REQUIRED WORK: If a line of the material holds the string "bits", please copy it.

RECORDS SUPPLIED:
-- ==== Sys2Proof/Proofs/ShiftRotate.lean ====
section
/-! The shift and rotate instructions (43_shift_rotate.md R170 to R176): the shifter's result and carry, for every amount
at once, as the exact product, the quotient rounded down and the rotation. -/

namespace Sys2Proof.Machine

variable (v : Word) (a : Nat) (c : Bool) (imm5 : BitVec 5)

/-! ### Amounts and the write of the result -/

theorem shiftAmount_eq_mod : shiftAmount v = v.toNat % 256 := by
  rw [shiftAmount, BitVec.extractLsb_toNat, Nat.shiftRight_zero]

theorem imm5_eq_zero_iff : imm5 = 0#5 ↔ imm5.toNat = 0 := BitVec.toNat_inj.symm

theorem writeShifted_eq_shiftInto (s : State) (n : RegNo) (out : Word × Bool) :
    s.writeShifted n out = s.shiftInto n out.1 out.2 := by
  rw [writeShifted_eq, State.shiftInto, nzOf_eq]; rfl

/-! ### Left (R170, R171) -/

theorem ofNat_mul_two_pow : BitVec.ofNat 32 (v.toNat * 2 ^ a) = v <<< a := by
  apply BitVec.eq_of_toNat_eq
  rw [BitVec.toNat_ofNat, BitVec.toNat_shiftLeft, Nat.shiftLeft_eq]

/-- The bit of weight 2^32 of the product is the one that the shift moved there, if it came from the word. -/
theorem carry_mul_two_pow :
    decide (v.toNat * 2 ^ a / 2 ^ 32 % 2 = 1) = (decide (a ≤ 32) && v.getLsbD (32 - a)) := by
  rw [← Nat.testBit_eq_decide_div_mod_eq, Nat.testBit_mul_two_pow, BitVec.getLsbD]

/-- A register shift to the left is an exact product. -/
theorem lslReg_eq : lslReg v a c = (BitVec.ofNat 32 (v.toNat * 2 ^ a),
    if a = 0 then c else decide (v.toNat * 2 ^ a / 2 ^ 32 % 2 = 1)) := by
  rw [ofNat_mul_two_pow, carry_mul_two_pow, lslReg]
  split_ifs with zero below all
  · simp [zero]
  · simp [below.le]
  · simp [all]
  · simp [show 32 ≤ a by omega, show ¬ a ≤ 32 by omega]

/-- The amount of LSL(1) is below 32, where the two forms are one. -/
theorem lslImm_eq_lslReg : lslImm v imm5 c = lslReg v imm5.toNat c := by
  simp only [lslImm, lslReg, imm5_eq_zero_iff, imm5.isLt, if_true]

/-- Settles O37: both forms shift by the rule of the register form, which is the exact product for every amount. -/
theorem shiftsLeft : Obligations.ShiftsLeft := by
  intro s rd rm imm5
  simp only [exec, execLsl1, execLsl2, writeShifted_eq_shiftInto, lslImm_eq_lslReg, lslReg_eq, shiftAmount_eq_mod,
    and_self]

/-! ### Right (R172 to R175) -/

theorem ofNat_div_two_pow : BitVec.ofNat 32 (v.toNat / 2 ^ a) = v >>> a := by
  rw [← Nat.shiftRight_eq_div_pow, ← BitVec.toNat_ushiftRight, BitVec.ofNat_toNat, BitVec.setWidth_eq]

/-- A logical register shift to the right is an exact quotient, rounded down. -/
theorem lsrReg_eq : lsrReg v a c = (BitVec.ofNat 32 (v.toNat / 2 ^ a),
    if a = 0 then c else decide (v.toNat / 2 ^ (a - 1) % 2 = 1)) := by
  rw [ofNat_div_two_pow, ← Nat.testBit_eq_decide_div_mod_eq, ← BitVec.getLsbD, lsrReg]
  split_ifs with zero below all
  · simp [zero]
  · rfl
  · rw [all, BitVec.ushiftRight_eq_zero le_rfl]
  · rw [BitVec.ushiftRight_eq_zero (by omega), BitVec.getLsbD_of_ge v _ (by omega)]

/-- LSR(1) is the register form at an amount that is never 0. -/
theorem lsrImm_eq_lsrReg : lsrImm v imm5 = lsrReg v (if imm5.toNat = 0 then 32 else imm5.toNat) c := by
  simp only [lsrImm, imm5_eq_zero_iff]
  split_ifs with zero
  · rfl
  · simp only [lsrReg, zero, imm5.isLt, if_true, if_false]

theorem toInt_div_two_pow : v.toInt / 2 ^ a = (v.sshiftRight a).toInt := by
  rw [BitVec.toInt_sshiftRight, Int.shiftRight_eq_div_pow, Nat.cast_pow, Nat.cast_ofNat]

theorem toInt_odd_eq_getLsbD : decide (v.toInt % 2 = 1) = v.getLsbD 0 := by
  rw [BitVec.getLsbD, Nat.testBit_zero, BitVec.toInt_eq_toNat_cond, decide_eq_decide]
  split_ifs <;> omega

/-- Above the word the bits of the signed value are its sign. -/
theorem toInt_bit_eq : decide (v.toInt / 2 ^ a % 2 = 1) = if a < 32 then v.getLsbD a else v.msb := by
  rw [toInt_div_two_pow, toInt_odd_eq_getLsbD, BitVec.getLsbD_sshiftRight]
  simp

theorem signFill_eq_sshiftRight (h : 32 ≤ a) : signFill v = v.sshiftRight a := by
  rw [signFill, getLsbD_31_eq_msb]
  split_ifs with negative
  · rw [BitVec.sshiftRight_eq_of_msb_true negative, BitVec.ushiftRight_eq_zero h]; rfl
  · rw [BitVec.sshiftRight_eq_of_msb_false (Bool.eq_false_of_not_eq_true negative), BitVec.ushiftRight_eq_zero h]

/-- An arithmetic register shift to the right is an exact quotient of the signed value, rounded down. -/
theorem asrReg_eq : asrReg v a c = (BitVec.ofInt 32 (v.toInt / 2 ^ a),
    if a = 0 then c else decide (v.toInt / 2 ^ (a - 1) % 2 = 1)) := by
  rw [toInt_bit_eq, toInt_div_two_pow, BitVec.ofInt_toInt, asrReg]
  split_ifs with zero below inside inside
  · rw [zero, BitVec.sshiftRight_zero]
  · rfl
  · omega
  · rw [signFill_eq_sshiftRight v a (by omega), show a - 1 = 31 by omega]
  · rw [signFill_eq_sshiftRight v a (by omega), getLsbD_31_eq_msb]

/-- ASR(1) is the register form at an amount that is never 0. -/
theorem asrImm_eq_asrReg : asrImm v imm5 = asrReg v (if imm5.toNat = 0 then 32 else imm5.toNat) c := by
  simp only [asrImm, imm5_eq_zero_iff]
  split_ifs with zero
  · rfl
  · simp only [asrReg, zero, imm5.isLt, if_true, if_false]

/-- Settles O38: the immediate forms are the register forms at an amount from 1 to 32, and those are exact quotients for
every amount. -/
theorem shiftsRight : Obligations.ShiftsRight := by
  intro s rd rm imm5
  simp only [exec, execLsr1, execLsr2, execAsr1, execAsr2, writeShifted_eq_shiftInto, lsrImm_eq_lsrReg _ s.cpsr.c,
    asrImm_eq_asrReg _ s.cpsr.c, lsrReg_eq, asrReg_eq, shiftAmount_eq_mod, and_self]

/-! ### Rotation (R176) -/

theorem getLsbD_rotateRight_eq_mod {k : Nat} (hk : k < 32) :
    (v.rotateRight a).getLsbD k = v.getLsbD ((k + a) % 32) := by
  rw [BitVec.getLsbD_rotateRight, Bool.cond_decide]
  split_ifs with inside
  · rw [show (k + a) % 32 = a % 32 + k by omega]
  · rw [decide_eq_true hk, Bool.true_and, show (k + a) % 32 = k - (32 - a % 32) by omega]

/-- ROR rotates the word, and its carry is bit 31 of the result. -/
theorem rorReg_eq : rorReg v a c = (v.rotateRight a, if a = 0 then c else (v.rotateRight a).msb) := by
  rw [← getLsbD_31_eq_msb, getLsbD_rotateRight_eq_mod v a (by decide), rorReg, BitVec.rotateRight_def]
  dsimp only
  split_ifs with zero whole
  · simp [zero]
  · simp [whole, show (31 + a) % 32 = 31 by omega]
  · rw [show (31 + a) % 32 = a % 32 - 1 by omega]

/-- Settles O39: the rotation of words has the bits of R176. -/
theorem rotateRight : Obligations.RotateRight := by
  intro s rd rs v a
  refine ⟨v.rotateRight a, ?_, fun k hk => getLsbD_rotateRight_eq_mod v a hk⟩
  simp only [exec, execRor, writeShifted_eq_shiftInto, rorReg_eq, shiftAmount_eq_mod, v, a]

end Sys2Proof.Machine
end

RESPONSE AREA:
/-- Above the word the bits of the signed value are its sign. -/
/-- Settles O39: the rotation of words has the bits of R176. -/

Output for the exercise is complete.